Introduction: E-Paper Clock

About: I love doing hobbyist projects involving electronics, 3D printing and CNC.

This project is an e-Paper clock and weather station that automatically sets itself (via GPS) and can be built to last about 6 months on 4 AAA batteries. It purposefully does not need any network connections for the sake of security and reliability.

Features include:

  • Autoset (via GPS)
  • Current temperature.
  • Current humidity.
  • A pressure graph showing pressure over the last 25 hours.
  • Sunrise and sunset times
  • Current moon phase
  • Select between 12h or 24h modes.
  • Select between English and metric units.

I put together two main variants of the project: "easy" and "low power". The "easy" version is based on the Arduino Nano. The intent with this variation is to minimize cost, part count and build complexity. The downside is that you'll need to power the clock from a USB 5V adapter.

The "low power" version uses a 32k oscillator to maintain accurate timing with very little power. This oscillator allows the clock to run on batteries.

Both versions are designed to be buildable on a breadboard for experimentation.
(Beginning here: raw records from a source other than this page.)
-- ==== Sys2Proof/Machine/Matrix.lean ====
section
/-! DEFINITION. Tile loads and stores, the matrix array and its sequencer (R128 to R151, R275 to R288). -/

namespace Sys2Proof

/-- A two's-complement integer format of R134. -/
def LTy.isInt48 (t : LTy) : Bool := t == .i8 || t == .i4
/-- A narrow floating-point format of R134. -/
def LTy.isFp8 (t : LTy) : Bool := t == .e5m2 || t == .e4m3 || t == .e2m1
/-- A 16-bit floating-point format. -/
def LTy.isFp16 (t : LTy) : Bool := t == .f16 || t == .bf16

end Sys2Proof

namespace Sys2Proof.Machine

/-! Tiles and bindings (R94, R105) -/

/-- The scales of an unscaled tile (R117). -/
def unitScales : BitVec 512 := BitVec.ofNat 512 (packNat 16 (fun _ => 0x7F) 32)
/-- R105. -/
def RegSpace.binding (r : RegSpace) (t : Nat) : Option (BitVec 512) :=
  let d := r.tdesc.getD t 0
  if !tdScaled d then some unitScales
  else if tdBvalid d && tdBtag d == r.etag.getD (tdSreg d).toNat 0 then some (r.e.getD (tdSreg d).toNat 0)
  else none
/-- A scale register whose word could not be corrected is not consumed (R335). -/
def needScale (e : BitVec 5) : Acc Unit := do if bitOf (← getCur).rg.ebad e.toNat then raise .dataError
/-- The record of a `stale_binding`: operand field, tile, scale register, `bvalid`, bound tag, and the current tag (R105; log 63). -/
def staleInfo (r : RegSpace) (field : BitVec 3) (t : BitVec 4) : Info :=
  let d := r.tdesc.getD t.toNat 0
  { cause := .staleBinding, here := true, code := r.etag.getD (tdSreg d).toNat 0,
    aux := (tdBtag d ++ field ++ bit (tdBvalid d) ++ tdSreg d ++ t).setWidth 32 }
/-- R105 for a tile of an instruction of the current group, named by source A. -/
def needBinding (t : BitVec 4) : Acc (BitVec 512) := do
  let r := (← getCur).rg
  match r.binding t.toNat with
  | some e => pure e
  | none => throw (.fault (staleInfo r 1 t))
/-- The entries that a tile's binding gives are consumed (R335). -/
def needEntries (t : BitVec 4) : Acc Unit := do
  let d := (← getCur).rg.tdesc.getD t.toNat 0
  if tdScaled d then needScale (tdSreg d)
/-- The bytes of a tile, row after row. -/
def RegSpace.tileBytes (r : RegSpace) (t : Nat) : List Byte := r.bytes (r.tileSpan t).1 (r.tileSpan t).2

/-! Address words and the shelf (R276, R277, R281) -/

/-- The lane that `exec` names. -/
def Srcs.lane (x : Srcs) : Nat := ((List.range 64).find? (fun k => bitOf x.exec k)).getD 0
/-- The address word. -/
def Srcs.addr (x : Srcs) : Nat := (vword x.a x.lane).toNat
/-- The frames of the slots that offsets touch, each slot resolved once (R72, R281). -/
def shelfTable (gid : Gid) : List Nat → List (Nat × Nat) → Acc (List (Nat × Nat))
  | [], t => pure t
  | o :: r, t =>
    if t.any (fun x => x.1 == o / 4096) then shelfTable gid r t
    else do
      let a ← shelfResolve gid (o / 4096) (o % 4096) 1
      shelfTable gid r (t ++ [(o / 4096, a - o % 4096)])
/-- The physical address of an offset whose slot is resolved. -/
def shelfPa (t : List (Nat × Nat)) (o : Nat) : Nat := ((t.find? (fun x => x.1 == o / 4096)).getD (0, 0)).2 + o % 4096
/-- Reads bytes at physical addresses one by one. -/
def readEach (ag : Agent) (va : W64) : List Nat → Acc (List Byte)
  | [] => pure []
  | a :: t => do
    let v ← physRead ag va a 1
    let r ← readEach ag va t
    pure (BitVec.ofNat 8 v :: r)
/-- Writes bytes at physical addresses. -/
def writeEach (ag : Agent) : List (Nat × Byte) → Acc Unit
  | [] => pure ()
  | p :: t => do
    physWrite ag p.1 [p.2]
    writeEach ag t
/-- Bytes of the shelf from an offset, by one visible frame a slot. -/
def shelfBytes (gid : Gid) (o n : Nat) : Acc (List Byte) := do
  let l := (List.range n).map (o + ·)
  let t ← shelfTable gid l []
  readEach (groupAgent gid ((← get).group gid)) (BitVec.ofNat 64 o) (l.map (shelfPa t))

/-- One range of an instruction's address stream: its window and its first offset. -/
structure Span where
  win : BitVec 3
  off : Nat
  len : Nat

/-- Resolves every range, all pages before any access (R277): the addresses of the bytes, range by range. -/
def resolveSpans (k : AKind) : List Span → List Info → Acc (List (List Nat) × List Info)
  | [], fs => pure ([], fs)
  | x :: t, fs => do
    let s ← get
    let (l, fs) ← resolveOne (fun o => windowAccess s.curG x.win o k) x.len { off := x.off, va := s.cur.winVa x.win x.off } fs
    let (r, fs) ← resolveSpans k t fs
    pure (l :: r, fs)
/-- The addresses of ranges through windows or, with `shf`, the shelf (R277, R318, R321). -/
def spanAddrs (shf : Bool) (k : AKind) (l : List Span) : Acc (List (List Nat)) := do
  if shf then
    let offs := l.map (fun x => (List.range x.len).map (x.off + ·))
    let t ← shelfTable (← get).curG offs.flatten []
    pure (offs.map (fun os => os.map (shelfPa t)))
  else
    let (as, fs) ← resolveSpans k l []
    match fs.find? (fun i => !i.cause.deferred) with
    | some i => throw (.fault i)
    | none => if fs = [] then pure as else throw (.pages (fs.take 64) (decide (64 < fs.length)))
/-- The address that names a range in a fault. -/
def spanVa (g : Group) (shf : Bool) (x : Span) : W64 := if shf then BitVec.ofNat 64 x.off else g.winVa x.win x.off
/-- Reads resolved ranges. -/
def readSpans (shf : Bool) : List (Span × List Nat) → Acc (List (List Byte))
  | [] => pure []
  | p :: t => do
    let b ← readEach (← curAgent) (spanVa (← getCur) shf p.1) p.2
    let r ← readSpans shf t
    pure (b :: r)
/-- Writes resolved ranges in order. -/
def writeSpans : List (List Nat × List Byte) → Acc Unit
  | [] => pure ()
  | p :: t => do
    writeEach (← curAgent) (p.1.zip p.2)
    writeSpans t

/-! The shared run (R275, R278) -/

/-- A thread of the group is masked off by divergence, or the group is inside a region (R148). -/
def Group.diverged (g : Group) : Bool := g.ln.inRegion || (g.ln.run ||| g.ln.exited) != BitVec.allOnes 64
/-- The sources of an instruction whose thread v gives an address word and parameter words. -/
def mxSrcs (a : Opnd) (ps : List Nat) (g : Group) (v : Nat) : Srcs :=
  { exec := 1#64 <<< v, a := g.srcReg a 0, sc := ps.map (fun w => BitVec.ofNat 64 w) }
/-- Parameter words of thread v (R276). -/
def paramWords (g : Group) (c : Opnd) (n v : Nat) : List Nat :=
  (List.range n).map (fun k => g.srcVal c n v / 2 ^ (32 * k) % 2 ^ 32)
The final board is designed to be buildable by any of several techniques: prototype boards, CNC milling, chemical etchings, or ordering a PCB from the provided design files.
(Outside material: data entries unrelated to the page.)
-- ==== Sys2Proof/Certificates/Slice0/Obligations.lean ====
section
/-! DEFINITION. The statements about the model, for the provers. -/

open Sys2Proof Sys2Proof.Machine

/-! Scalar integers (R184, R187 to R196) -/

/-- R187, but for `div` and `rem`: each register form computes its table entry from the old values of s(a) and s(b), writes
s(d), and changes nothing else but the pc. -/
def Obligations.ScalarArithmeticResults : Prop :=
  ∀ (s : State) (d a b : SReg) (n : Bool),
    let x := s.cur.sr a
    let y := s.cur.sr b
    WritesS (.add d a b) s d (fun v => v.toNat = (x.toNat + y.toNat) % 2 ^ 64) ∧
    WritesS (.sub d a b) s d (fun v => (v.toNat : Int) = ((x.toNat : Int) - y.toNat) % 2 ^ 64) ∧
    WritesS (.mul d a b) s d (fun v => v.toNat = x.toNat * y.toNat % 2 ^ 64) ∧
    WritesS (.mulh d a b true) s d (fun v => v.toNat = x.toNat * y.toNat / 2 ^ 64) ∧
    WritesS (.mulh d a b false) s d (fun v => v.toInt = x.toInt * y.toInt / 2 ^ 64) ∧
    WritesS (.and d a b) s d (fun v => ∀ i, v.getLsbD i = (x.getLsbD i && y.getLsbD i)) ∧
    WritesS (.or d a b) s d (fun v => ∀ i, v.getLsbD i = (x.getLsbD i || y.getLsbD i)) ∧
    WritesS (.xor d a b) s d (fun v => ∀ i, v.getLsbD i = (x.getLsbD i ^^ y.getLsbD i)) ∧
    WritesS (.shl d a b) s d (fun v => v.toNat = x.toNat * 2 ^ (y.toNat % 64) % 2 ^ 64) ∧
    WritesS (.shr d a b) s d (fun v => v.toNat = x.toNat / 2 ^ (y.toNat % 64)) ∧
    WritesS (.sra d a b) s d (fun v => v.toInt = x.toInt / 2 ^ (y.toNat % 64)) ∧
    WritesS (.min d a b n) s d (fun v => if n then v.toNat = min x.toNat y.toNat else v.toInt = min x.toInt y.toInt) ∧
    WritesS (.max d a b n) s d (fun v => if n then v.toNat = max x.toNat y.toNat else v.toInt = max x.toInt y.toInt)

/-- R188: quotient and remainder, truncated toward zero, with the division by zero and the one overflow. Neither faults. -/
def Obligations.ScalarDivision : Prop :=
  ∀ (s : State) (d a b : SReg) (n : Bool),
    let x := s.cur.sr a
    let y := s.cur.sr b
    WritesS (.div d a b n) s d (fun q =>
      (y = 0 → q = 0xFFFFFFFFFFFFFFFF) ∧
      (y ≠ 0 → n = true → q.toNat = x.toNat / y.toNat) ∧
      (y ≠ 0 → n = false → q = BitVec.ofInt 64 (x.toInt.tdiv y.toInt))) ∧
    WritesS (.rem d a b n) s d (fun r =>
      (y = 0 → r = x) ∧
      (y ≠ 0 → n = true → r.toNat = x.toNat % y.toNat) ∧
      (y ≠ 0 → n = false → r.toInt = x.toInt.tmod y.toInt))

/-- R189: the immediate forms with a sign-extended immediate or a shift of six bits. R190: `lim.set` and `lim.cat`; and the six-instruction build of any 64-bit constant that the rule describes ends with that
constant. -/
def Obligations.ScalarImmediateResults : Prop :=
  (∀ (s : State) (d a : SReg) (m : BitVec 12) (k : BitVec 6),
     let x := s.cur.sr a
     WritesS (.addi d a m) s d (fun v => (v.toNat : Int) = ((x.toNat : Int) + m.toInt) % 2 ^ 64) ∧
     WritesS (.muli d a m) s d (fun v => (v.toNat : Int) = ((x.toNat : Int) * m.toInt) % 2 ^ 64) ∧
     WritesS (.andi d a m) s d (fun v => ∀ i < 64, v.getLsbD i = (x.getLsbD i && m.getLsbD (min i 11))) ∧
     WritesS (.ori d a m) s d (fun v => ∀ i < 64, v.getLsbD i = (x.getLsbD i || m.getLsbD (min i 11))) ∧
     WritesS (.xori d a m) s d (fun v => ∀ i < 64, v.getLsbD i = (x.getLsbD i ^^ m.getLsbD (min i 11))) ∧
     WritesS (.shli d a k) s d (fun v => v.toNat = x.toNat * 2 ^ k.toNat % 2 ^ 64) ∧
     WritesS (.shri d a k) s d (fun v => v.toNat = x.toNat / 2 ^ k.toNat) ∧
     WritesS (.srai d a k) s d (fun v => v.toInt = x.toInt / 2 ^ k.toNat) ∧
     WritesS (.mini d a m) s d (fun v => v.toInt = min x.toInt m.toInt) ∧
     WritesS (.maxi d a m) s d (fun v => v.toInt = max x.toInt m.toInt)) ∧
  ((∀ (s : State) (d : SReg) (m : BitVec 12),
     WritesS (.limSet d m) s d (fun v => v.toInt = m.toInt) ∧
     WritesS (.limCat d m) s d (fun v => v.toNat = ((s.cur.sr d).toNat * 2 ^ 12 + m.toNat) % 2 ^ 64)) ∧
   ∀ (s : State) (d : SReg) (c : W64), ∃ m0 m1 m2 m3 m4 m5 : BitVec 12, ∃ s0 s1 s2 s3 s4 s5 : State,
     exec (.limSet d m0) s = .next s0 ∧ exec (.limCat d m1) s0 = .next s1 ∧ exec (.limCat d m2) s1 = .next s2 ∧
     exec (.limCat d m3) s2 = .next s3 ∧ exec (.limCat d m4) s3 = .next s4 ∧ exec (.limCat d m5) s4 = .next s5 ∧
     s5.cur.sr d = c ∧ ∀ r, r ≠ d → s5.cur.sr r = s.cur.sr r)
Step 1: "Easy" Version Parts List

    If you are building the easy version, this step lists the parts you will need. If you are building the low power version, skip to the next step.

    Step 2: "Low Power" Version

    If you are building the "easy" version above, skip this step.
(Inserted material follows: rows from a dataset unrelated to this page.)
-- ==== Sys2Proof/Laws/Lane.lean ====
section
/-! SUPPORT. What the shared run of a lane instruction does: its destination, its predicates, its queues, and nothing else. -/

namespace Sys2Proof.Machine

/-! Packed numbers -/

theorem packNat_lt (w : Nat) (f : Nat → Nat) (n : Nat) : packNat w f n < 2 ^ (w * n) := by
  induction n with
  | zero => simp [packNat]
  | succ n ih =>
    have h : f n % 2 ^ w < 2 ^ w := Nat.mod_lt _ (by positivity)
    have h2 : (f n % 2 ^ w + 1) * 2 ^ (w * n) ≤ 2 ^ w * 2 ^ (w * n) := Nat.mul_le_mul_right _ h
    rw [packNat, Nat.mul_succ, Nat.pow_add, Nat.mul_comm (2 ^ (w * n))]
    rw [Nat.add_mul, Nat.one_mul] at h2
    omega

theorem packNat_div (w : Nat) (f : Nat → Nat) (n j : Nat) (h : j < n) :
    packNat w f n / 2 ^ (w * j) % 2 ^ w = f j % 2 ^ w := by
  induction n with
  | zero => omega
  | succ n ih =>
    rw [packNat]
    by_cases hj : j = n
    · subst hj
      rw [Nat.add_mul_div_right _ _ (by positivity), Nat.div_eq_of_lt (packNat_lt w f j), Nat.zero_add, Nat.mod_mod]
    · have e : 2 ^ (w * n) = 2 ^ (w * (n - j - 1)) * 2 ^ w * 2 ^ (w * j) := by
        rw [← Nat.pow_add, ← Nat.pow_add]; congr 1
        obtain ⟨k, rfl⟩ : ∃ k, n = j + 1 + k := ⟨n - j - 1, by omega⟩
        rw [show j + 1 + k - j - 1 = k by omega]; ring
      rw [e, ← Nat.mul_assoc, Nat.add_mul_div_right _ _ (by positivity), ← Nat.mul_assoc, Nat.add_mul_mod_self_right, ih (by omega)]

theorem extract_packNat (w n N : Nat) (f : Nat → Nat) (hN : N = w * n) (j : Nat) (h : j < n) :
    ((BitVec.ofNat N (packNat w f n)).extractLsb' (w * j) w).toNat = f j % 2 ^ w := by
  have hl := packNat_lt w f n
  rw [← hN] at hl
  rw [BitVec.extractLsb'_toNat, BitVec.toNat_ofNat, Nat.shiftRight_eq_div_pow, Nat.mod_eq_of_lt hl, packNat_div _ _ _ _ h]

theorem vword_vbuild (f : Nat → W32) (j : Nat) (h : j < 64) : vword (vbuild f) j = f j := by
  apply BitVec.eq_of_toNat_eq
  rw [vword, vbuild, extract_packNat 32 64 2048 _ (by norm_num) j h, Nat.mod_eq_of_lt (f j).isLt]

theorem getLsbD_predMask (f : Nat → Bool) (j : Nat) (h : j < 64) : (predMask f).getLsbD j = f j := by
  have hl := packNat_lt 1 (fun j => (f j).toNat) 64
  have hd := packNat_div 1 (fun j => (f j).toNat) 64 j h
  simp only [predMask, BitVec.getLsbD, BitVec.toNat_ofNat]
  rw [Nat.mod_eq_of_lt (by simpa using hl), Nat.testBit_eq_decide_div_mod_eq]
  simp only [Nat.one_mul, Nat.pow_one] at hd
  rw [hd]
  cases f j <;> rfl

/-! Rows -/

theorem row_setRow (r : RegSpace) (i k : Nat) (v : VReg) : (r.setRow i v).row k = if k = i then v else r.row k := by
  simp [RegSpace.setRow, RegSpace.row, Sparse.get_set]

theorem setRow_eq (r : RegSpace) (i : Nat) (v : VReg) : r.setRow i v = { r with rows := (r.setRow i v).rows } := rfl

/-- Words written over have no error left; nothing else changes (R335). -/
theorem heal_eq (r : RegSpace) (w : Nat → Bool) : r.heal w = { r with bad := (r.heal w).bad } := by
  unfold RegSpace.heal; split <;> rfl
@[simp] theorem row_heal (r : RegSpace) (w : Nat → Bool) (k : Nat) : (r.heal w).row k = r.row k := by rw [heal_eq]; rfl
@[simp] theorem byte_heal (r : RegSpace) (w : Nat → Bool) (a : Nat) : (r.heal w).byte a = r.byte a := by rw [heal_eq]; rfl
theorem bad_heal (r : RegSpace) (w : Nat → Bool) : ∀ x ∈ (r.heal w).bad, x ∈ r.bad := by
  intro x hx; unfold RegSpace.heal at hx
  split at hx
  · exact hx
  · exact List.mem_of_mem_filter hx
    You will need these same parts from the easy version:

    You will also need:

    • Atmega328P DIP version($2): You can alternately opt for an SMD package version but soldering on the 32k crystal will be harder.
    • 32768 Hz Crystal (<$1): This oscillator is key to low power in the design.
    • Adafruit GPS Module ($30): This module is a bit higher quality than the one in the "easy" version in that it can track more satellites (for faster lock), provides an enable pin (for low power) and a port for keeping its memory active (for fast relock). If all those features don't justify the added cost for you, you can hack a cheaper module to do the job by adding your own enable FET. I explain how in an upcoming step.
    • LED + Resistor The bare Atmega328P has no way to tell you if it's working, locked up, etc. The blinking light thus provides a 1ms / second "heartbeat" that consumes almost no power but provides useful feedback.
    • A couple of 10 uF and a 100 nF capacitors to smooth the supply voltage.
    • Batteries: I went with 4 AAA but anything that gets you 5-7V should work. I would expect roughly 5 mah per day of battery usage.
    • Optional: A 3x2 pin header for programming the chip via ICSP. If you are fine with removing the Atmega328P to reprogram it, then you can skip this connector.
    • Optional: A 1x2 pin header for UART debugging. You will only need this if the board is acting erratically.

    Step 3: Arduino Mini Version

    I said there were two versions but this is a bonus one (V2.5?). It exists because we live in a "parts drought" where chips like the Atmega328P go out of stock for long periods.

    You can run this version with the "easy" firmware or, if you have the soldering confidence, you can solder a 32k crystal on the microcontroller (as shown in the photo above) and go with the 32k version of the firmware (more details on the next section).


    The schematic above is wired with a "cheap GPS" solution but you can also go with the Adafruit GPS if you replace the GPS part of the schematic with the Adafruit setup (as illustrated in the previous step's schematic).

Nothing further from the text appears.